Safadi and colleagues measured serum IgG levels in a small group of patients (n = 140) diagnosed with NAFLD, designating 200 AU/mL as the cutoff between “good” and “excellent” responses. Only two patients fell under the “failure” category of less than 12 AU/mL.

Safadi reported that 72.7% achieved excellent response while 26.1% achieved good response. Those in the good response group were older at 61.5 ± 10.4 years vs. the excellent response group who had a mean age of 53.7 ± 13.3 years (P < .0001).

Mean serum IgG levels in the excellent group were 358 ± 10.6 AU/mL while the good group showed a mean level of 117.4 ± 51.4 AU/mL.

While both groups had similar BMI and sex distribution, Safadi noted that the groups showed differences in their NAFLD activity score (NAS) and NASH Clinical Research Network (CRN) fibrosis scores.
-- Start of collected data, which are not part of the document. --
-- ==== Sys2Proof/Machine/Perform.lean ====
section
/-! DEFINITION. Performing accesses: stores, atomics without return and counter adds at their homes (R149), updates across
saddles (R150, R151), posted requests to other packages (R153, R154), loads and atomics with return (R172), and what the
task units see of writes (R361, R367). -/
namespace Sys2Proof.Machine

/-! ## Requests to other packages -/

/-- The key of an ordered pair of packages after one more flit (R425): the key's number and its counter, before which reaches 2^48 the
key is replaced. -/
def nextFlit (k : Nat × Nat) : Nat × Nat := if k.2 + 2 < 2 ^ 48 then (k.1, k.2 + 1) else (k.1 + 1, 1)

/-- Counts a flit this package sends to another under the pair's key (R425). The package Cols establish a pair's keys, by an SPDM session with
mutual authentication, before its first flit. -/
def countFlit (s : State) (peer : Nat) : State :=
  { s with pairKeys := Tbl.set s.pairKeys peer (nextFlit ((Tbl.get s.pairKeys peer).getD (0, 0))) }

/-- Counts a flit another package sends to this one under the pair's key (R425). -/
def countFlitIn (s : State) (peer : Nat) : State :=
  { s with pairKeysIn := Tbl.set s.pairKeysIn peer (nextFlit ((Tbl.get s.pairKeysIn peer).getD (0, 0))) }

/-- The 96-bit IV of the next flit of a pair (R425): a 32-bit fixed field and the 64-bit flit counter. -/
def flitIv (s : State) (peer : Nat) (sends : Bool) : BitVec 96 :=
  let k := (Tbl.get (if sends then s.pairKeys else s.pairKeysIn) peer).getD (0, 0)
  Config.ivFixed peer sends k.1 ++ BitVec.ofNat 64 k.2

/-- Sends a request to another package for a VD (R422, R423, R425): 32-bit sequence numbers per package. -/
def sendRequest (s : State) (die vale vd : Nat) (pc : DWord) (pa : Nat) (access : Option Nat) (load : Option (Nat × Nat × Nat)) : State :=
  let pkg := pa / 2 ^ 47
  let sq := (Tbl.get s.outSeq pkg).getD 0
  let (id, s) := s.fresh
  let conf := ((s.vale? vale).map (fun (v : Vale) => v.conf)).getD false
  let s := if conf then countFlit s pkg else s
  { s with
    outSeq := Tbl.set s.outSeq pkg (sq + 1)
    outReqs := Tbl.set s.outReqs id
      { vale := vale, vd := vd, die := die, pc := pc, pkg := pkg, link := linkFor s die pkg, seq := sq, pa := pa, access := access,
        load := load, eng := none, sentAt := s.tod.toNat } }

/-! ## Performing at the home -/

/-- Marks lanes of a list of (lane, cause, detail, address) faulting at the wave's next issue slot. -/
def lateFaults (s : State) (w : Nat) (pos : Pos) (fs : List (Nat × BitVec 8 × Word × DWord)) : State :=
  s.modWave w (fun x => { x with late := x.late ++ fs.map (fun f =>
    { pos := pos, lane := f.1, cause := f.2.1, detail := f.2.2.1, addr := f.2.2.2, wait := none, tod := s.tod.toNat }) })

/-- A wave's acquire at CLUSTER scope or wider, once performed, drops its VD's L1 lines (R113, R144). -/
def acquireDone (s : State) (a : Access) : State :=
  if a.wave ≠ 0 && isAcq a.ord && decide (2 ≤ (scopeAt s a.target a.scope).toNat) then dropL1 s a.core a.vale a.vd else s

/-- An add or atomic that no wave made finds poison (R515, R516, R549): nothing is written, and a record says so. -/
def agentPoison (s : State) (a : Access) : State :=
  let r : ErrRec := { ErrRec.blank cPoison 1 (some a.vale) (some a.vd) with pc := a.pos.pc.toNat, addr := a.va.toNat, detail := trapDetail 0 0 0 0 0 }
  match a.op with
  | .reduce _ _ => severity2 s a.vale a.vd { r with sev := 2, unit := 3, core := a.core }
  | _ => record s r

/-- The rows that give a line up to an access (R108): of every block, but, for an update, none of its own die, which were filled with it. -/
def givesUp (a : Access) (b : Block) : Bool := !a.sent || decide (dieOfCore b.core ≠ dieOfCore a.core)

/-- Performs an access on local memory at its home slice (R149, R152): a mapped row gives the line up first (R108), the
write is logged for its VD (R408), and the issuing core's L1 copy is updated (R112), where a crossing store has not done so
when it was sent. An atomic that finds poison writes nothing and its lane consumes it (R515). -/
def performMem (s : State) (a : Access) (k : Nat) : State :=
  let n := a.op.size
  let s := recallRows s (k / 128) noRow noRow (givesUp a)
  if a.op.isAtomic && memPoisoned s k n then
    if a.wave = 0 then agentPoison s a else consumePoison s a.wave a.pos [(a.lane % 16, a.va)]
  else
    let bs := accApply a.op (memBytes s k n)
    let s := accessWrite (vdStore s a.vale a.vd a.ipa k bs a.hint a.nc a.dev) a k n
    let s := match a.op with
      | .bad _ => poisonSectors s (unitsOf 32 k n)
      | _ => s
    let s := if a.op.isAtomic then l1Store s a.core a.vale a.vd k (seenBytes s (dieOfCore a.core) k n)
      else if a.sent then s else l1Store s a.core a.vale a.vd k bs
    acquireDone s a

/-- Writes bytes of a block's stash for an agent: through a mapped row it is a global access to the row's line (R139), so the sectors present
in the L1 of the agent's core follow (R112), and where an irrevocable task of its block writes, later readers abort (R367). -/
def putStashFor (s : State) (blk core vale vd b off : Nat) (bs : List Byte) (hint : BitVec 2 := 0) : State :=
  let s := writeStash s b off bs hint
  match rowKey s b off with
  | some k => irrevWrite (l1Store s core vale vd k bs) blk k bs.length
  | none => s

/-- What a load read through a mapped row replaces an older copy in the L1 of its core (R108, R112, R143); a poisoned sector leaves it. -/
def freshenL1 (s : State) (core vale vd b off : Nat) (bs : List Byte) (bad : Bool) : State :=
  match rowKey s b off with
  | none => s
  | some k =>
    if bad then s.modCore core (fun c => { c with l1 := c.l1.filter (fun e => !(decide (e.vale = vale) && (unitsOf 32 k bs.length).contains e.sector)) })
    else l1Store s core vale vd k bs

/-- Performs an access on a block's stash (R108, R139). -/
def performStash (s : State) (a : Access) (b off : Nat) : State :=
  let (s, old, bad) := readStash s b off a.op.size a.hint
  if a.op.isAtomic && bad then consumePoison s a.wave a.pos [(a.lane % 16, a.va)]
  else acquireDone (putStashFor s a.blk a.core a.vale a.vd b off (accApply a.op old) a.hint) a

/-- Sets a post word (R415); queue 63's word belongs to the part (R531). -/
def setPost (s : State) (vale idx : Nat) (x : DWord) : State :=
  s.modVale vale (fun v => { v with posts := Tbl.setCell 0 v.posts idx x })

/-- A store by an agent of the package to a post word (R415); software may not write queue 63's (R531). -/
def postStore (s : State) (vale idx : Nat) (x : DWord) : State :=
  if idx % 64 = 63 then queueFault s vale (idx / 64) 63 8 x.toNat (qPostSeen s vale (idx / 64) 63) else setPost s vale idx x

/-- Whether a wave's access through a mapped row must wait for the wave's earlier accesses that have not left (R108): a write-back
carries what it wrote with release order (DEDUCED, log 101). -/
def rowOrderWaits (s : State) (wid id : Nat) (t : Target) : Bool :=
  throughRow s t && s.inflight.any (fun e => decide (e.2.wave = wid) && decide (e.1 < id) && !e.2.sent)

/-- Whether an access in flight may be performed, or sent, now (R137, R144, R156, R130, R408). An engine's or the Col's release
waits for its die's updates where none of them goes ahead of it (R155, R157), and at SYSTEM scope for the vale's posted writes (R154). -/
def accReady (s : State) (id : Nat) (a : Access) : Bool :=
  let n := a.op.size
  let crossing := match a.target with
    | .mem k => decide (dieOfKey k ≠ dieOfCore a.core)
    | _ => false
  !ownPending s a.wave id a.target n a.dev false && !targetWaits s a.target n true && !rowOrderWaits s a.wave id a.target &&
    (match Tbl.get s.waves a.wave with
      | some w =>
        !ownLoadPending s w id a.target n a.dev && !acquirePending s a.wave w id && !fencePending w id && !dataUnread w id &&
          !(isRel a.ord && releaseWaits s a.wave w id (scopeAt s a.target a.scope) crossing)
      | none => !(isRel a.ord && ((!crossing && decide (3 ≤ a.scope.toNat) && updatesPending s (dieOfCore a.core)) ||
          (decide (a.scope = 5) && postedPending s a.vale id)))) &&
    (match a.target with
      | .mem k => !undoWaits s a.vale a.vd k n
      | _ => true)

/-- The host posts of a vale that no earlier write holds back any more set their words, in order (R415). -/
def settlePosts (inflight : Tbl Access) (v : Vale) : List (Nat × DWord × List Nat) → Vale
  | [] => { v with hostPosts := [] }
  | p :: ps =>
    if p.2.2.any (fun k => (Tbl.get inflight k).isSome) then { v with hostPosts := p :: ps }
    else settlePosts inflight { v with posts := Tbl.setCell 0 v.posts p.1 p.2.1 } ps

/-- Settles the host posts of every vale (R415). -/
def tryPosts (s : State) : State :=
  { s with vales := Tbl.mapVals (fun _ v => if v.hostPosts = [] then v else settlePosts s.inflight v v.hostPosts) s.vales }

/-- An access leaves the pipeline; host posts may have waited for it (R415). -/
def dropAccess (s : State) (id : Nat) : State := tryPosts { s with inflight := Tbl.erase s.inflight id }

/-- Performs an access in flight, or sends it on its way (R149 to R154), when nothing holds it; a store that crosses saddles updates
the sectors present in its core's L1 as it is sent (R112). A store to the control window is performed by ACCESS_PERFORMED alone. -/
def performAccess (s : State) (id : Nat) : State :=
  match Tbl.get s.inflight id with
  | none => s
  | some a =>
    if a.sent || !accReady s id a then s
    else match a.target with
      | .mem k =>
        if dieOfKey k = dieOfCore a.core then dropAccess (performMem s a k) id
        else if updatesFull s (dieOfCore a.core) then s
        else
          let s := sendUpdate s id a k
          (match a.op with
            | .store bs => l1Store s a.core a.vale a.vd k bs
            | _ => s)
      | .stash b off => dropAccess (performStash s a b off) id
      | .remote pa =>
        if a.lane ≠ rowLane && farBusy s pa then recallLine s (farKey pa / 128) noRow noRow else
        let s := markDirty { s with inflight := Tbl.set s.inflight id { a with sent := true } } a.vale a.vd a.ipa
        sendRequest s (dieOfCore a.core) a.vale a.vd a.pos.pc pa (some id) none
      | .post o =>
        let x : DWord := match a.op with
          | .store bs => BitVec.ofNat 64 (natLE bs)
          | _ => 0
        dropAccess (irrevWrite (postStore s a.vale (postWordOf o) x) a.blk (2 ^ 62 + o) 8) id
      | .control _ => s
      | .const _ _ => dropAccess s id
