/-- A task that finds no way stalls until it is the frontier, and then becomes irrevocable (R362, R367); the instruction
issues again. -/
def stallTask (s : State) (w : Nat) (wv : Wave) : State :=
  match s.taskOf wv with
  | none => s
  | some (q, _) =>
    if isFrontier s wv.job q && lockReady s wv.job q then makeIrrevocable s wv.job q else s.setWave w { wv with wait := some .irrevocable }

/-- Whether the translation of a lane's address must wait, which holds the instruction at issue (R108, R156). -/
def walksWait (s : State) (w : Wave) (o : MmFields) (k : AccKind) (ls : List Nat) : Bool :=
  ls.any (fun l => laneWalks s w (spaceOf o.space) (effAddr w o (l % 16)).toNat k)

/-- Whether an instruction of the wave is held at issue by the places it would access (R110, R111, R359): a recorded range of stash,
or, for a speculative task's write, an earlier load that has not read. -/
def placesHeld (s : State) (wv : Wave) (spec : Bool) (n : Nat) (k : AccKind) (oks : List (Nat × Xlat × DWord)) : Bool :=
  oks.any (fun x => stashHeld s x.2.1.target n || (spec && k.writes && ownLoadPending s wv s.nextId x.2.1.target n x.2.1.dev))

/-- Whether a lane of a memory instruction is a helper (R66): a uniform one is a helper's where no other lane takes part. -/
def helps (i : Instr) (wv : Wave) (l : Nat) : Bool := if isUniform i then decide (wv.live = 0) else hasLane wv.helper l

/-- A memory instruction with a stage-7 check of R358, sources that may be poisoned (R515), and its work on the lanes
that remain, which answers the lanes that fault; an error holds it at issue. A helper lane raises no POISON (R482). -/
def runMem (i : Instr) (srcs : List RegField) (task : Bool) (lanes : Wave → Mask)
    (op : State → Nat → Wave → List Nat → Except State (State × List (Nat × AddrFault))) (s : State) :
    Host.Outcome State Fault Refusal :=
  runWave i (fun s w wv =>
    if task && s.speculative wv then raiseInstr s w wv i cTask 0
    else if crossingHeld s w wv then s
    else
      let ls := accLanes i (lanes wv)
      let bad := poisonedLanes wv srcs (ls.map (fun l => l % 16))
      match op s w wv (ls.filter (fun l => !bad.contains (l % 16))) with
      | .error s => s
      | .ok (s, fs) => consumePoison (finishMem i s w fs) w wv.pos ((bad.filter (fun l => !helps i wv l)).map (fun l => (l, 0)))) s

/-! ## Loads -/

/-- Issues a load, LDC or atomic with return for its lanes (R281, R283, R284): a helper lane that would fault, and every
helper lane of an atomic, reads zero (R482, R66), as does a lane whose address is poisoned (R515). -/
def loadLanes (i : Instr) (o : MmFields) (n words : Nat) (ext : Extend) (atom : Option AtomOp)
    (check : State → Wave → Xlat → DWord → Option AddrFault) (s : State) (w : Nat) (wv : Wave) (ls : List Nat) :
    Except State (State × List (Nat × AddrFault)) :=
  let spec := s.speculative wv
  let helper := helps i wv
  let pois := (accLanes i wv.part).filter (fun l => !ls.contains l)
  let zero := pois ++ (if atom.isSome then ls.filter helper else [])
  let kind : AccKind := if atom.isSome then .atomic else .load
  if walksWait s wv o kind ls then .error s else
  let (s, r) := resolveLanes s wv o n kind spec (ls.filter (fun l => !zero.contains l))
  let late := r.oks.filterMap (fun x => (check s wv x.2.1 x.2.2).map (fun f => (x.1, f)))
  let oks := r.oks.filter (fun x => !(late.map (fun f => f.1)).contains x.1)
  let bad := r.bad ++ late
  let zero := zero ++ (bad.map (fun f => f.1)).filter helper
  let fits := match atom, s.taskOf wv with
    | some _, some (_, t) => t.irrev || specFits s wv t (memLines oks)
    | _, _ => true
  if placesHeld s wv spec n kind oks then .error s else
  if !fits then .error (stallTask s w wv) else
  let s := match s.taskOf wv with
    | some (q, t) => if atom.isSome && !t.irrev then (memLines oks).foldl (fun s l => specTake s wv.job wv.core q l) s else s
    | none => s
  let s := s.modWave w (fun x => zero.foldl (fun x l =>
    (natsFrom 0 words).foldl (fun x j => x.wr (o.t + BitVec.ofNat 7 j) [l % 16] (fun _ => 0)) x) x)
  let req (x : Nat × Xlat × DWord) : LaneReq :=
    let d := match atom with
      | some a => atomData wv a o.t (x.1 % 16)
      | none => (0, 0)
    { lane := x.1, target := x.2.1.target, va := x.2.2, l1 := x.2.1.l1, nc := x.2.1.nc, dev := x.2.1.dev, helper := helper x.1, x := d.1, w := d.2, ipa := some x.2.1.ipa, lg := x.2.1.lg }
  let ord : BitVec 3 := if atom.isSome && decide (o.ord = 0) then 1 else o.ord
  let l : LoadOp := { pos := wv.pos, size := n, ext := ext, words := words, dst := o.t, ord := ord, scope := o.scope,
                      hint := o.hint, atom := atom, lanes := oks.map req }
  .ok (issueLoad s w o.l.toNat l, bad.filter (fun f => !helper f.1))

/-- No further check. -/
def noCheck (_ : State) (_ : Wave) (_ : Xlat) (_ : DWord) : Option AddrFault := none

/-- A load of n bytes into registers from T on (R281). -/
def runLoad (i : Instr) (o : MmFields) (n words : Nat) (ext : Extend) (s : State) : Host.Outcome State Fault Refusal :=
  runMem i (addrFields o) false Wave.part (loadLanes i o n words ext none noCheck) s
Excellent responders scored 3.6 ± 1.9 on the NAS compared with 2.9 ± 1.2 in the good responders (P = .045). Investigators attributed this mainly to significant steatosis changes of 1.6 ± 0.9 vs. 1.2 ± 0.7, respectively (P = .02).

Advanced fibrosis correlated with weaker vaccine responses, with fibrosis scoring at 1.7 ± 1.1 vs. 2.2 ± 1.5 and advanced fibrosis (F3-F4) seen in 21.8% of the excellent responders vs. 39.6% of the good responders (P = .05). Similarly, in those diagnosed with NAFLD by Fibroscan (Echosens; n = 60), the fibrosis kPa was lower at 8.8 in the excellent responders group vs. 13.7 in the good responder group (P = .02).

“The bottom line says the most fibrosis, the less efficacy,” Safadi said. “All of them are showing the more fibrosis, the lower the response.”